I choose my title "choosing" since I found two splitting field (I know splitting fields are unique!) Here is my solution to the question:
First, observe that $$x^4+x^2+1=(x^2+x+1)(x^2-x+1)$$ and I found that the set of solution is: $$\lbrace{\dfrac{-1-i\sqrt{3}}{2},\;\dfrac{-1+i\sqrt{3}}{2},\;\dfrac{1-i\sqrt{3}}{2},\;\dfrac{1+i\sqrt{3}}{2}\rbrace}$$
So I conclude that the splitting field over $\mathbb{Q}$ is $\mathbb{Q}(\sqrt3,i)$.
But then I saw a solution saying splitting field over $\mathbb{Q}$ is $\mathbb{Q}(\sqrt{-3})$. At first I thought that they are equal but they aren't since degree of their minimal polynomial are 4 and 2, respectively. So, which one is true?
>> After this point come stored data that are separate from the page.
-- ==== Sys2Proof/Machine/Dispatch.lean ====
section
/-! DEFINITION. One arm for each command: a direct call of its meaning. -/

namespace Sys2Proof.Machine

open Sys2Proof

/-- What a command does to everything but the queue. -/
def exec (i : Instr) (s : State) : Host.Outcome State Fault Refusal :=
  match i with
  | .porstNRelease t hostSel testEn => Sys2Proof.Machine.execPorstNRelease t hostSel testEn s
  | .porstNAssert t => Sys2Proof.Machine.execPorstNAssert t s
  | .storeInitDone t => Sys2Proof.Machine.execStoreInitDone t s
  | .cryptoSelfTestDone t ok => Sys2Proof.Machine.execCryptoSelfTestDone t ok s
  | .coreUnderVoltage t => Sys2Proof.Machine.execCoreUnderVoltage t s
  | .coreReset t => Sys2Proof.Machine.execCoreReset t s
  | .coreRelease t => Sys2Proof.Machine.execCoreRelease t s
  | .gladePowerLoss t => Sys2Proof.Machine.execGladePowerLoss t s
  | .gladeLoadEnd t flash => Sys2Proof.Machine.execGladeLoadEnd t flash s
  | .timeBaseBoundary t => Sys2Proof.Machine.execTimeBaseBoundary t s
  | .genlockEdge t rise held => Sys2Proof.Machine.execGenlockEdge t rise held s
  | .genlockMissing t => Sys2Proof.Machine.execGenlockMissing t s
  | .holdoverExpiry t => Sys2Proof.Machine.execHoldoverExpiry t s
  | .genlockOutPulseEnd t => Sys2Proof.Machine.execGenlockOutPulseEnd t s
  | .surfaceFrameBoundary t u => Sys2Proof.Machine.execSurfaceFrameBoundary t u s
  | .deratingMapWritten t u => Sys2Proof.Machine.execDeratingMapWritten t u s
  | .decisionInstant t u => Sys2Proof.Machine.execDecisionInstant t u s
  | .planeCutoff t k upsets bundles => Sys2Proof.Machine.execPlaneCutoff t k upsets bundles s
  | .planeLoadStart t k idles => Sys2Proof.Machine.execPlaneLoadStart t k idles s
  | .planeShowInstant t u fill => Sys2Proof.Machine.execPlaneShowInstant t u fill s
  | .tickRow t k => Sys2Proof.Machine.execTickRow t k s
  | .fallbackSelectRise t u => Sys2Proof.Machine.execFallbackSelectRise t u s
  | .fallbackSelectFall t u => Sys2Proof.Machine.execFallbackSelectFall t u s
  | .splice t k idles bundles => Sys2Proof.Machine.execSplice t k idles bundles s
  | .bar2FrameStoreRead t req addr len => Sys2Proof.Machine.execBar2FrameStoreRead t req addr len s
  | .bar2FrameStoreWrite t req addr data => Sys2Proof.Machine.execBar2FrameStoreWrite t req addr data s
  | .bar2HealthMapWrite t req addr data => Sys2Proof.Machine.execBar2HealthMapWrite t req addr data s
  | .bar2LayerStoreWrite t req addr data => Sys2Proof.Machine.execBar2LayerStoreWrite t req addr data s
  | .bar2CalibrationWrite t req addr data => Sys2Proof.Machine.execBar2CalibrationWrite t req addr data s
  | .bar2CalibrationRead t req addr len => Sys2Proof.Machine.execBar2CalibrationRead t req addr len s
  | .stHmSet t req v => Sys2Proof.Machine.execStHmSet t req v s
  | .stHmClr t req v => Sys2Proof.Machine.execStHmClr t req v s
  | .pollInterval t b => Sys2Proof.Machine.execPollInterval t b s
  | .missingPoll t b => Sys2Proof.Machine.execMissingPoll t b s
  | .statusResponse t b blocks => Sys2Proof.Machine.execStatusResponse t b blocks s
  | .identityResponse t b blocks => Sys2Proof.Machine.execIdentityResponse t b blocks s
  | .registerReadResponse t b blocks => Sys2Proof.Machine.execRegisterReadResponse t b blocks s
  | .returnBlockDiscard t b blocks => Sys2Proof.Machine.execReturnBlockDiscard t b blocks s
  | .arrayRegWrite t req v => Sys2Proof.Machine.execArrayRegWrite t req v s
  | .arrayRegRead t req v => Sys2Proof.Machine.execArrayRegRead t req v s
  | .lalertReceived t b blk => Sys2Proof.Machine.execLalertReceived t b blk s
  | .outputDriverFault t l => Sys2Proof.Machine.execOutputDriverFault t l s
  | .trainingBurstEnd t l => Sys2Proof.Machine.execTrainingBurstEnd t l s
  | .retrainWaitExpiry t l => Sys2Proof.Machine.execRetrainWaitExpiry t l s
  | .holdConfirmTimeout t l => Sys2Proof.Machine.execHoldConfirmTimeout t l s
  | .holdIdleTimeout t l => Sys2Proof.Machine.execHoldIdleTimeout t l s
  | .serviceStableTimer t l => Sys2Proof.Machine.execServiceStableTimer t l s
  | .synthesiserLockLoss t syn => Sys2Proof.Machine.execSynthesiserLockLoss t syn s
  | .synthesiserRelock t syn => Sys2Proof.Machine.execSynthesiserRelock t syn s
  | .markerSlot t k => Sys2Proof.Machine.execMarkerSlot t k s
  | .retry t req l v => Sys2Proof.Machine.execRetry t req l v s
  | .skLoopWrite t req l v => Sys2Proof.Machine.execSkLoopWrite t req l v s
  | .returnLaneLockLoss t b hdrs dark => Sys2Proof.Machine.execReturnLaneLockLoss t b hdrs dark s
  | .intakeLaneLockLoss t l w => Sys2Proof.Machine.execIntakeLaneLockLoss t l w s
  | .frameStart t st blk => Sys2Proof.Machine.execFrameStart t st blk s
  | .linePacket t st blocks => Sys2Proof.Machine.execLinePacket t st blocks s
  | .frameEnd t st blk => Sys2Proof.Machine.execFrameEnd t st blk s
  | .sidePacket t st blocks => Sys2Proof.Machine.execSidePacket t st blocks s
  | .plyBlockError t st e => Sys2Proof.Machine.execPlyBlockError t st e s
  | .sidePacketApertureRead t ch q => Sys2Proof.Machine.execSidePacketApertureRead t ch q s
  | .composeOutputLine t u upsets bundles => Sys2Proof.Machine.execComposeOutputLine t u upsets bundles s
  | .lineFetchIssue t slot => Sys2Proof.Machine.execLineFetchIssue t slot s
  | .lineFetchComplete t slot => Sys2Proof.Machine.execLineFetchComplete t slot s
  | .frameComplete t u => Sys2Proof.Machine.execFrameComplete t u s
  | .segmentWatchdog t seg wait ack => Sys2Proof.Machine.execSegmentWatchdog t seg wait ack s
  | .fbInj t req u v => Sys2Proof.Machine.execFbInj t req u v s
  | .fbMreq t req u v => Sys2Proof.Machine.execFbMreq t req u v s
  | .fbClr t req u v => Sys2Proof.Machine.execFbClr t req u v s
  | .droopTrip t => Sys2Proof.Machine.execDroopTrip t s
  | .droopRelease t => Sys2Proof.Machine.execDroopRelease t s
  | .droopLong t => Sys2Proof.Machine.execDroopLong t s
  | .railSample t r => Sys2Proof.Machine.execRailSample t r s
  | .monitorSelfCheck t m pass => Sys2Proof.Machine.execMonitorSelfCheck t m pass s
  | .dieModelStep t => Sys2Proof.Machine.execDieModelStep t s
  | .throttleStep t => Sys2Proof.Machine.execThrottleStep t s
  | .orderlyWindowEnd t => Sys2Proof.Machine.execOrderlyWindowEnd t s
  | .trefStale t => Sys2Proof.Machine.execTrefStale t s
  | .arrayTempStale t a => Sys2Proof.Machine.execArrayTempStale t a s
  | .thmTref t req v => Sys2Proof.Machine.execThmTref t req v s
  | .thmTjadd t req v => Sys2Proof.Machine.execThmTjadd t req v s
  | .thmLim t req v => Sys2Proof.Machine.execThmLim t req v s
  | .clockMonitorWindow t w => Sys2Proof.Machine.execClockMonitorWindow t w s
  | .crossingStall t live far kind lost ack => Sys2Proof.Machine.execCrossingStall t live far kind lost ack s
  | .hostPortReset t kind => Sys2Proof.Machine.execHostPortReset t kind s
  | .upstreamCompletion t tag a => Sys2Proof.Machine.execUpstreamCompletion t tag a s
  | .completionTimeout t tag => Sys2Proof.Machine.execCompletionTimeout t tag s
  | .registerWrite t req addr v be => Sys2Proof.Machine.execRegisterWrite t req addr v be s
  | .qspiRead t addr dwords => Sys2Proof.Machine.execQspiRead t addr dwords s
  | .qspiReadTimeout t addr => Sys2Proof.Machine.execQspiReadTimeout t addr s
  | .qspiWrite t addr bytes => Sys2Proof.Machine.execQspiWrite t addr bytes s
  | .qspiStatus t => Sys2Proof.Machine.execQspiStatus t s
  | .qspiIdent t => Sys2Proof.Machine.execQspiIdent t s
  | .pgOwnerWrite t req page v => Sys2Proof.Machine.execPgOwnerWrite t req page v s
  | .ownLock t req page v => Sys2Proof.Machine.execOwnLock t req page v s
  | .pgIrqPendClear t req page v => Sys2Proof.Machine.execPgIrqPendClear t req page v s
  | .pgIrqForce t req page v => Sys2Proof.Machine.execPgIrqForce t req page v s
  | .pgFltForce t req page v => Sys2Proof.Machine.execPgFltForce t req page v s
  | .hostVecArm t req v => Sys2Proof.Machine.execHostVecArm t req v s
  | .msixMessage t vec => Sys2Proof.Machine.execMsixMessage t vec s
  | .mbDoor t req v => Sys2Proof.Machine.execMbDoor t req v s
  | .mailboxTimeout t => Sys2Proof.Machine.execMailboxTimeout t s
  | .fpMbDone t v => Sys2Proof.Machine.execFpMbDone t v s
  | .fpMbEvt t v => Sys2Proof.Machine.execFpMbEvt t v s
  | .topCommit t req v => Sys2Proof.Machine.execTopCommit t req v s
  | .topPhaseWrite t req v => Sys2Proof.Machine.execTopPhaseWrite t req v s
  | .shutdownStart t req v => Sys2Proof.Machine.execShutdownStart t req v s
  | .shutdownEnd t req v => Sys2Proof.Machine.execShutdownEnd t req v s
  | .dmaStart t req n => Sys2Proof.Machine.execDmaStart t req n s
  | .dmaStop t req n => Sys2Proof.Machine.execDmaStop t req n s
  | .dmaAbort t req n => Sys2Proof.Machine.execDmaAbort t req n s
  | .dmaDoor t req n => Sys2Proof.Machine.execDmaDoor t req n s
  | .dmaSwreq t req n => Sys2Proof.Machine.execDmaSwreq t req n s
  | .descriptorFetched t n => Sys2Proof.Machine.execDescriptorFetched t n s
  | .dmaRequestTaken t n => Sys2Proof.Machine.execDmaRequestTaken t n s
  | .dmaBurstGrant t n => Sys2Proof.Machine.execDmaBurstGrant t n s
  | .dmaBurstEnd t n => Sys2Proof.Machine.execDmaBurstEnd t n s
  | .dmaBusError t n => Sys2Proof.Machine.execDmaBusError t n s
  | .dmaWriteBackDone t n ok => Sys2Proof.Machine.execDmaWriteBackDone t n ok s
  | .shMbpubGo t req v => Sys2Proof.Machine.execShMbpubGo t req v s
  | .mailboxCopyDone t => Sys2Proof.Machine.execMailboxCopyDone t s
  | .listTakeUp t u => Sys2Proof.Machine.execListTakeUp t u s
  | .listLifeExpiry t u => Sys2Proof.Machine.execListLifeExpiry t u s
  | .crTdataWrite t req v => Sys2Proof.Machine.execCrTdataWrite t req v s
  | .crMlim t req u v => Sys2Proof.Machine.execCrMlim t req u v s
  | .faultArrival t srcs => Sys2Proof.Machine.execFaultArrival t srcs s
  | .episodeClose t => Sys2Proof.Machine.execEpisodeClose t s
  | .fcSrccls t req v => Sys2Proof.Machine.execFcSrccls t req v s
  | .injectionKey t req v => Sys2Proof.Machine.execInjectionKey t req v s
  | .injectionLock t req v => Sys2Proof.Machine.execInjectionLock t req v s
  | .injectionTimeout t glade => Sys2Proof.Machine.execInjectionTimeout t glade s
  | .fcChkinv t req v => Sys2Proof.Machine.execFcChkinv t req v s
  | .heartbeatToggle t => Sys2Proof.Machine.execHeartbeatToggle t s
  | .classLineChange t lines => Sys2Proof.Machine.execClassLineChange t lines s
  | .heartbeatTimeout t => Sys2Proof.Machine.execHeartbeatTimeout t s
  | .classLineFault t l => Sys2Proof.Machine.execClassLineFault t l s
  | .gladeCycle t pins => Sys2Proof.Machine.execGladeCycle t pins s
  | .lineMaskExpiry t => Sys2Proof.Machine.execLineMaskExpiry t s
  | .rcClockWindow t count => Sys2Proof.Machine.execRcClockWindow t count s
  | .sysclkCheckWindow t count => Sys2Proof.Machine.execSysclkCheckWindow t count s
  | .gladeSupplyFault t bad => Sys2Proof.Machine.execGladeSupplyFault t bad s
  | .readbackMismatch t aen err => Sys2Proof.Machine.execReadbackMismatch t aen err s
  | .fallbackCrcCheck t => Sys2Proof.Machine.execFallbackCrcCheck t s
  | .errHoldExpiry t => Sys2Proof.Machine.execErrHoldExpiry t s
  | .returnDwellExpiry t => Sys2Proof.Machine.execReturnDwellExpiry t s
  | .sspiFrame t began bits bytes => Sys2Proof.Machine.execSspiFrame t began bits bytes s
  | .sspiStatus t => Sys2Proof.Machine.execSspiStatus t s
  | .sspiRead t => Sys2Proof.Machine.execSspiRead t s
  | .sspiWrite t => Sys2Proof.Machine.execSspiWrite t s
  | .resume t => Sys2Proof.Machine.execResume t s
  | .clear t => Sys2Proof.Machine.execClear t s
  | .injkey t => Sys2Proof.Machine.execInjkey t s
  | .sspiWatchdog t => Sys2Proof.Machine.execSspiWatchdog t s
  | .fpWdog t v => Sys2Proof.Machine.execFpWdog t v s
  | .firmwareWatchdogExpiry t => Sys2Proof.Machine.execFirmwareWatchdogExpiry t s
  | .foresterReset t cause => Sys2Proof.Machine.execForesterReset t cause s
  | .swrst t v => Sys2Proof.Machine.execSwrst t v s
  | .bootSelect t journalA journalB slotA slotB dir => Sys2Proof.Machine.execBootSelect t journalA journalB slotA slotB dir s
  | .tcmError t e => Sys2Proof.Machine.execTcmError t e s
  | .foresterException t e => Sys2Proof.Machine.execForesterException t e s
  | .spiNorCommand t v => Sys2Proof.Machine.execSpiNorCommand t v s
  | .spiNorCommandDone t data => Sys2Proof.Machine.execSpiNorCommandDone t data s
  | .spiNorWipTimeout t => Sys2Proof.Machine.execSpiNorWipTimeout t s
  | .sensorSlotDue t n => Sys2Proof.Machine.execSensorSlotDue t n s
  | .sensorTransferDone t bus ack data => Sys2Proof.Machine.execSensorTransferDone t bus ack data s
  | .sensorSclTimeout t bus => Sys2Proof.Machine.execSensorSclTimeout t bus s
  | .logAppendFirmware t v => Sys2Proof.Machine.execLogAppendFirmware t v s
  | .fpLogRd t v => Sys2Proof.Machine.execFpLogRd t v s
  | .logExportRead t ch => Sys2Proof.Machine.execLogExportRead t ch s
  | .verify t v => Sys2Proof.Machine.execVerify t v s
  | .load t v => Sys2Proof.Machine.execLoad t v s
  | .arbRaise t v => Sys2Proof.Machine.execArbRaise t v s
  | .otpProg t v => Sys2Proof.Machine.execOtpProg t v s
  | .cfgSet t v => Sys2Proof.Machine.execCfgSet t v s
  | .secCommandEnd t slot dir => Sys2Proof.Machine.execSecCommandEnd t slot dir s
  | .secChal t => Sys2Proof.Machine.execSecChal t s
  | .secResp t level k sig dirKey => Sys2Proof.Machine.execSecResp t level k sig dirKey s
  | .challengeExpiry t => Sys2Proof.Machine.execChallengeExpiry t s
  | .intakeLaneLockGain t l w => Sys2Proof.Machine.execIntakeLaneLockGain t l w s
  | .intakeIdleTimeExpiry t l => Sys2Proof.Machine.execIntakeIdleTimeExpiry t l s
  | .returnLaneLockGain t b hdrs => Sys2Proof.Machine.execReturnLaneLockGain t b hdrs s
  | .prbsLock t l rx => Sys2Proof.Machine.execPrbsLock t l rx s
  | .linkUp t speed width => Sys2Proof.Machine.execLinkUp t speed width s
  | .configurationWrite t w => Sys2Proof.Machine.execConfigurationWrite t w s
  | .counterLowWordRead t req addr => Sys2Proof.Machine.execCounterLowWordRead t req addr s
  | .uartByteReceived t byte => Sys2Proof.Machine.execUartByteReceived t byte s
  | .debugAccess t op => Sys2Proof.Machine.execDebugAccess t op s

end Sys2Proof.Machine
end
Thanks in advance!
Best Answer
Here’s a way of understanding your polynomial $f(x)=x^4+x^2+1$. Its roots are clearly the square roots of the roots of $g(x)=x^2+x+1$. That is, $f(x)=g(x^2)$.
Now I leave it to you to recognize that the roots of $g$ are the primitive cube roots of unity, $\frac{-1\pm\sqrt{-3}}2$. Their square roots all are sixth roots of unity, though not all of these are primitive. Indeed, as you have recognized, the roots of $f$ fall into two classes: roots of $x^2+x+1$ (primitive cube roots of unity) and roots of $x^2-x+1$ (primitive sixth roots of unity).
I think that you see that by adjoining the roots of $x^2-x+1$, you automatically get the roots of the other factor as a bonus. So your splitting field is quadratic, $\Bbb Q(\sqrt{-3\,}$ .